We were still shipping milk in cans in the 70's. At that time it was based on if someone was willing to haul cans. I am not sure if cans are still used by the Amish here in Wisconsin, but if they are it would be grade B milk and I recently read that Wisconsin had about 400 farmers producing grade B milk and they were required to start producing Grade A milk or get out of producing milk.
 
There's an Amish cheese plant just north of me,near Lakeview Michigan that still takes cans. I hauled cans in to Carnation in Sheridan Michigan until July of 1975 when the plant closed.
 
We used to ship cans till about 1975. Changed when we put the parlor in and went to bulk. We had a can cooler for 14 cans with water and an ice bank. When we had to have more than that we did the bulk tank and never looked back. Dad still has all the old cans in the attic with newspaper in them to keep them dry.
 
I had milk cans until 1979 and hauled my own milk and neighbors milk to dairy 10 miles away, then went bulk.

Pete
 
I went through a small valley near the Utah-Wyoming border about 15 years ago which still had Grade B dairies. I think one of the towns was Afton, IIRC. There was an unusual concentration of older Allis Chalmers tractors, and sure enough, the next town I went through had a boarded-up AC dealership, and no other tractor dealer in the area.
 
(quoted from post at 23:14:25 08/27/17) do you mean milk cans?

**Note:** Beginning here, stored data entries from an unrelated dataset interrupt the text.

-- ==== Sys2Proof/Machine/Modular.lean ====
section
/-!
DEFINITION. Modular programs: validation, the commands one by one, and a whole run (06 R204-R209).
-/
namespace Sys2Proof.Machine

/-- The integer components of a class 0x5 private key (06 R206). -/
def keyParts (d : Dev) (o : Nat) (k : KObj) : List Nat :=
  let set := opSet k.type
  let s := secretOf k
  if opClass k.type ≠ 5 || !isPrivate k then []
  else if isRsa set then (List.range 5).map (rsaPart s (rsaLenOf k)) ++ [rsaN k.pub]
  else if isXcurve set then [clampX (set == 0x11) s]
  else if isEdwards set then [edScalar (set == 0x13) (s.take (if set == 0x13 then 57 else 32))]
  else if isWeier set then [beNat (s.take (nLen (curveOf d o set k.param)))]
  else [beNat s]

/-! ## Validation (06 R190, R191, R207, R208) -/

/-- The first index in a list that satisfies a predicate. -/
def firstBad {α : Type} (p : α → Bool) : Nat → List α → Option Nat
  | _, [] => none
  | i, w :: ws => if p w then some i else firstBad p (i + 1) ws

/-- The first command that reads a slot that no earlier one wrote. -/
def mpUnset : List Nat → Nat → List MpWord → Option Nat
  | _, _, [] => none
  | ws, i, w :: rest =>
    let u := mpUse w.op
    if (u.2.1 && !ws.contains w.a.toNat) || (u.2.2 && !ws.contains w.b.toNat) then some i
    else mpUnset (if u.1 then w.d.toNat :: ws else ws) (i + 1) rest

/-- Whether a STORE of the program writes a slot that is secret when it runs (06 R208). -/
def mpLeaks : List Nat → List MpWord → Bool
  | _, [] => false
  | sec, w :: rest =>
    let u := mpUse w.op
    let tainted := w.op == 3 || (u.2.1 && sec.contains w.a.toNat) || (u.2.2 && sec.contains w.b.toNat)
    if w.op == 0x18 && sec.contains w.a.toNat then true
    else if u.1 then mpLeaks (if tainted then w.d.toNat :: sec else sec.filter (· ≠ w.d.toNat)) rest
    else mpLeaks sec rest

/-- Whether an engine's dispatch table serves a command code (08 R280). -/
def mpServed (d : Dev) (b : Job) (op : Byte) : Bool :=
  match (b.eng.bind cellSeq).bind fun u => dispAt d u op.toNat with
  | some x => x.serves false
  | none => true

/-- PROGRAM_INVALID with its DETAIL: the lowest reason, the header before the commands, the lowest index; `served` says which codes the
engine's dispatch table serves. -/
def mpFault (served : Byte → Bool) (p : Prog) (inLen : Nat) (parts : Option Nat) : Option U16 :=
  let ws := p.words.map mpParse
  let reason (r : Nat) (i : Option Nat) : Option U16 := i.map fun n => BitVec.ofNat 16 (r * 256 + n)
  if p.ncmd = 0 || 64 < p.ncmd || p.rsvBad then some 0x01FF
  else if p.bits < 2 || 8192 < p.bits then some 0x02FF
  else
    List.findSome? id [
    (reason 3 (firstBad (fun v => !mpKnown (mpParse v).op || !served (mpParse v).op || v / 2 ^ 29 % 8 != 0 || (mpParse v).chk == 3) 0 p.words)),
    (reason 4 (firstBad (fun w => let u := mpUse w.op
      (u.1 && decide (mpSlots p ≤ w.d.toNat)) || (u.2.1 && decide (mpSlots p ≤ w.a.toNat))
        || (u.2.2 && decide (mpSlots p ≤ w.b.toNat))) 0 ws)),
    (reason 5 (mpUnset [] 0 ws)),
    (if inLen < p.modOff + mpBytes p then some 0x06FF else none),
    (reason 6 (firstBad (fun w => match mpReads p w with | some (o, n) => decide (inLen < o + n) | none => false) 0 ws)),
    (reason 7 (firstBad (fun w =>
      (w.op == 2 && (w.imm.toNat / 2 ^ 20 == 0 || decide (64 * mpW p < w.imm.toNat / 2 ^ 20)))
        || (w.op == 0x0F && (w.imm == 0 || decide (512 * mpW p < w.imm.toNat)))) 0 ws)),
    (reason 8 (firstBad (fun w => w.op == 3 && (match parts with | none => true | some n => decide (n ≤ w.imm.toNat))) 0 ws))]

/-- The integer of `n` bytes at an offset of IN. -/
def mpOperand (inp : Bytes) (off n : Nat) (le : Bool) : Nat :=
  let bs := slice inp off n
  if le then leNat bs else beNat bs

/-- The RANGE faults of a program: DETAIL and RESULT (06 R190). -/
def mpRange (p : Prog) (inp : Bytes) : Option (U16 × U32) :=
  let ws := p.words.map mpParse
  let n := mpN p inp
  let val (w : MpWord) : Nat := mpOperand inp w.imm.toNat (mpBytes p) w.le
  let bad (code : U16) (f : MpWord → Bool) : Option (U16 × U32) := (firstBad f 0 ws).map fun i => (code, BitVec.ofNat 32 i)
  List.findSome? id [
  (bad 0x0601 fun w => (w.op == 1 && decide (n ≤ val w)) || (w.op == 4 && decide (n ≤ w.imm.toNat))),
  (bad 0x0602 fun w => w.op == 1 && w.chk != 0 && val w == 0),
  (bad 0x0603 fun w => w.op == 1 && w.chk == 2 && val w == 1),
  (if n % 2 = 0 then some (0x0604, 0xFF) else none),
  (if n < 2 ^ (p.bits - 1) then some (0x0605, 0xFF) else none)]

/-- Length of the validation phase (06 R191). -/
def mpValidCycles (p : Prog) : Nat :=
  96 + 4 * p.ncmd + 2 * (mpW p + ((p.words.map mpParse).map fun w =>
    match mpReads p w with | some (_, n) => if w.op = 1 then mpW p else cdiv n 64 | none => 0).sum)

/-- The largest end offset of its STOREs. -/
def mpOutMax (p : Prog) : Nat :=
  (((p.words.map mpParse).filter fun w => w.op == 0x18).map fun w => w.imm.toNat + mpBytes p).foldl max 0

/-! ## The Slate (06 R180) -/

/-- The Slate byte at which an operand slot starts: line 128 + s × W. -/
def slotAt (p : Prog) (s : Nat) : Nat := 64 * (128 + s * mpW p)
/-- The integer in an operand slot of the job's engine. -/
def slotGet (d : Dev) (b : Job) (p : Prog) (s : Byte) : Nat :=
  match b.eng with
  | some c => leNat (memRead (getMe d (c - 16)).slate (slotAt p s.toNat) (64 * mpW p))
  | none => 0
/-- Write an operand slot. -/
def slotPut (d : Dev) (b : Job) (p : Prog) (s : Byte) (v : Nat) : Dev :=
  match b.eng with
  | some c => modMe d (c - 16) fun x => { x with slate := memFill x.slate (slotAt p s.toNat) (leBytes (64 * mpW p) v) }
  | none => d
/-- The program start forms the modulus and its Montgomery constants in the system region, lines 0 to 127; their places in it are not
stated: a free image (log 164). -/
def sysPut (d : Dev) (b : Job) (p : Prog) : Dev :=
  match b.eng with
  | some c => modMe d (c - 16) fun x =>
      { x with slate := memFill x.slate 0 (fit 8192 (Config.prim .sysRegion [leBytes 2 p.bits, leBytes 1024 (mpN p b.inData)])) }
  | none => d

/-! ## Commands (06 R206) -/

/-- What a command costs in core cycles. -/
def mpCost (p : Prog) (w : MpWord) : Nat :=
  match w.op.toNat with
  | 0x01 | 0x03 | 0x18 => 2 * mpW p
  | 0x02 => 2 * cdiv (w.imm.toNat / 2 ^ 20) 64
  | 0x04 | 0x05 => mpW p + 2
  | 0x08 | 0x09 => 4 + cdiv (mpL p) 4
  | 0x0E => (2 * p.bits + 16) * (4 + cdiv (mpL p) 8)
  | 0x0F => (w.imm.toNat + cdiv w.imm.toNat 4 + 16) * mpM p + 64
  | _ => mpM p

/-- The component that a LOADK loads; the spec does not say what a slot holds that is too short for it (log 4). -/
def mpComponent (d : Dev) (b : Job) (p : Prog) (i : Nat) : Nat :=
  let v := (keyParts d b.owner (jobKey0 d b)).getD i 0
  if v < 2 ^ (512 * mpW p) then v else Config.count .slotOverflow [leBytes 1024 v, leBytes 2 p.bits] % 2 ^ (512 * mpW p)

/-- The value that a command writes to its destination slot. -/
def mpValue (d : Dev) (b : Job) (p : Prog) (w : MpWord) : Nat :=
  let n := mpN p b.inData
  let s (i : Byte) : Nat := slotGet d b p i
  let rad := 2 ^ (64 * mpL p)
  match w.op.toNat with
  | 0x01 => mpOperand b.inData w.imm.toNat (mpBytes p) w.le
  | 0x02 => mpOperand b.inData (w.imm.toNat % 2 ^ 20) (w.imm.toNat / 2 ^ 20) w.le
  | 0x03 => mpComponent d b p w.imm.toNat
  | 0x04 => w.imm.toNat
  | 0x05 => s w.a
  | 0x08 => (s w.a + s w.b) % n
  | 0x09 => subMod (s w.a) (s w.b) n
  | 0x0A => s w.a * s w.b * inv0 rad n % n
  | 0x0C => s w.a * rad % n
  | 0x0D => s w.a * inv0 rad n % n
  | 0x0E => inv0 (s w.a) n
  | _ => powMod (s w.a) (s w.b % 2 ^ w.imm.toNat) n

/-- The bytes that a STORE writes: the low ⌈MODBITS / 8⌉ bytes of A. -/
def mpStored (d : Dev) (b : Job) (p : Prog) (w : MpWord) : Bytes :=
  let v := slotGet d b p w.a
  if w.le then leBytes (mpBytes p) v else beBytes (mpBytes p) v

/-- Run the next command of a job's program. -/
def mpStep (d : Dev) (b : Job) (p : Prog) (r : MpRun) (w : MpWord) : Dev × Job :=
  let r1 : MpRun := { r with idx := r.idx + 1, cycles := r.cycles + mpCost p w }
  let put (d : Dev) (b : Job) : Dev × Job := (modJob d b.id fun _ => b, b)
  if w.op = 0x18 then
      let e := max r1.outEnd (w.imm.toNat + mpBytes p)
      put (writeOut d b w.imm.toNat (mpStored d b p w))
        { b with mp := some { r1 with outEnd := e }, outLen := e, effect := b.effect ||| effOutput }
  else put (slotPut d b p w.d (mpValue d b p w)) { b with mp := some r1 }

/-- The program has ended: the job completes (06 R209). -/
def mpEnd (d : Dev) (b : Job) (p : Prog) (r : MpRun) : Dev :=
  finish d { b with cycles := r.cycles + mpW p * (mpWritten p).length } stOk 0

/-- The validation phase: a refusal, or the start of the program. The lengths of R100 come before it and use no engine (06 R188). -/
def mpStart (d : Dev) (b : Job) : Except Dev (Dev × MpRun) :=
  let p := mpProg (ownAux b)
  let cyc := mpValidCycles p
  let parts := if hasKey0 b then
      (let n := (keyParts d b.owner (jobKey0 d b)).length
       if n = 0 then none else some n) else none
  if b.e.outCap.toNat < mpOutMax p then .error (refuseUnplaced d b stLength 2)
  else if (ownAux b).length ≠ 16 + 8 * p.ncmd then .error (refuseUnplaced d b stLength 3)
  else
    match mpFault (mpServed d b) p b.inData.length parts with
    | some det => .error (meRefuse d b stProgramInvalid det cyc)
    | none =>
      if mpLeaks [] (p.words.map mpParse) && !(jobKey0 d b).policy.getLsbD polProgOut then .error (meRefuse d b stKeyPolicy 0 cyc)
      else
        match mpRange p b.inData with
        | some (det, res) =>
          .error (finish (meRefused d b) { b with cycles := cyc, outLen := 0, result := res } stRange det)
        | none => .ok (sysPut d b p, { cycles := 200 + cyc + 2 * mpW p + 4 * mpM p })

/-- The program of a job as it stands: where it has not begun, its validation phase comes first. -/
def mpBegun (d : Dev) (b : Job) : Except Dev (Dev × MpRun) :=
  match b.mp with | some r => .ok (d, r) | none => mpStart d b

/-- Whether a command is a STORE that a bad output list stops: the job ends there, with SGL_INVALID (02 R43). -/
def mpBadList (b : Job) (w : MpWord) : Bool := w.op == 0x18 && b.outBad.isSome

/-- Run the remaining commands; `fuel` bounds their number. -/
def mpRunAll (p : Prog) : Nat → Dev → Job → MpRun → Dev
  | 0, d, b, r => mpEnd d b p r
  | f + 1, d, b, r =>
    match p.words[r.idx]? with
    | none => mpEnd d b p r
    | some v =>
      if mpBadList b (mpParse v) then mpEnd d b p r
      else
        let x := mpStep d b p r (mpParse v)
        mpRunAll p f x.1 x.2 (x.2.mp.getD r)

/-- RUN: validate the program unless it has begun, and run what remains of it (06 R204). -/
def modRunRun (d : Dev) (b : Job) : Dev :=
  match mpBegun d b with
  | .error d1 => d1
  | .ok (d1, r) => mpRunAll (mpProg (ownAux b)) 64 d1 b r
def execModRun (j : Nat) (s : State) : Out3 := onDev s (service j (isCode 0x6001) modRunRun)

/-- One command of the program on an engine: it runs when it is the program's next command; the last one completes the
job. -/
def mpOneRun (w : MpWord) (d : Dev) (b : Job) : Dev :=
  let p := mpProg (ownAux b)
  match mpBegun d b with
  | .error d1 => d1
  | .ok (d1, r) =>
    if (p.words[r.idx]?).map mpParse ≠ some w then d
    else if mpBadList b w then mpEnd d1 b p r
    else
      let x := mpStep d1 b p r w
      let r1 := x.2.mp.getD r
      if p.words.length ≤ r1.idx then mpEnd x.1 x.2 p r1 else x.1

/-- One command of the job that engine `e` runs, when its CMD is `op`. -/
def mpCommand (e op : Nat) (w : MpWord) (d : Dev) : Dev :=
  match engJob d e with
  | none => d
  | some b => if w.op.toNat = op then service b.id (isCode 0x6001) (mpOneRun w) d else d

def execMpLoad (e : Nat) (w : MpWord) (s : State) : Out3 := onDev s (mpCommand e 0x01 w)
def execMpLoadx (e : Nat) (w : MpWord) (s : State) : Out3 := onDev s (mpCommand e 0x02 w)
def execMpLoadk (e : Nat) (w : MpWord) (s : State) : Out3 := onDev s (mpCommand e 0x03 w)
def execMpSeti (e : Nat) (w : MpWord) (s : State) : Out3 := onDev s (mpCommand e 0x04 w)
def execMpCopy (e : Nat) (w : MpWord) (s : State) : Out3 := onDev s (mpCommand e 0x05 w)
def execMpAdd (e : Nat) (w : MpWord) (s : State) : Out3 := onDev s (mpCommand e 0x08 w)
def execMpSub (e : Nat) (w : MpWord) (s : State) : Out3 := onDev s (mpCommand e 0x09 w)
def execMmul (e : Nat) (w : MpWord) (s : State) : Out3 := onDev s (mpCommand e 0x0A w)
def execTom (e : Nat) (w : MpWord) (s : State) : Out3 := onDev s (mpCommand e 0x0C w)
def execFromm (e : Nat) (w : MpWord) (s : State) : Out3 := onDev s (mpCommand e 0x0D w)
def execInv (e : Nat) (w : MpWord) (s : State) : Out3 := onDev s (mpCommand e 0x0E w)
def execExp (e : Nat) (w : MpWord) (s : State) : Out3 := onDev s (mpCommand e 0x0F w)
def execStore (e : Nat) (w : MpWord) (s : State) : Out3 := onDev s (mpCommand e 0x18 w)

end Sys2Proof.Machine
end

I am sorry about the milk churns. You see, I am from Norway, and I am a member of an English Ferguson tractor club and we talked about it there. And a fellow who knows I now live in California asked if the milk churns were still used here. So, I thought I better ask. :D

In England they call them milk churns, and I did not think more of it. In Norway they are called "melkespann", and you call them milk cans. Language can sometimes be a little tricky.

So, fair is fair, since you guys here have told me about how it is in the US, in England as we talked about they seems to be long gone. In addition the people there say they were not owned by the farmers, but the dairy owned them.

And, for me who is from Norway, I remember we had two cows in the mid 1960ties, and year or two later only one before my parents quit with the cows and we only had sheeps after that. I remember we had the milk cans then, but we had only small ones. Probably only 10 liter cans (2.5 gallons or so), or maybe they could be 20 liter.
And, when I was in the truck with my dad we always saw these small "huts" along the road, a platform raised up to the same height as the truck bed, and with 3 walls on and a roof. All the farms had them, and brought the milk there with the tractor. Then the truck from the dairy came and picked it up. But, at some point during the 1970ties this changed and the milk trucks had now become a tank truck.

The reason for my question in the English club forum was that Ferguson had a link transport box that was more or less made for 6 milk cans to fit on the lower link arms on the Grey Ferguson tractor and people used that box to haul the milk cans to this platform. I assume you guys also had those platforms. I have seen it in farm movies in England too, so it must have been a common thing.

Thank you everyone who responded to my question.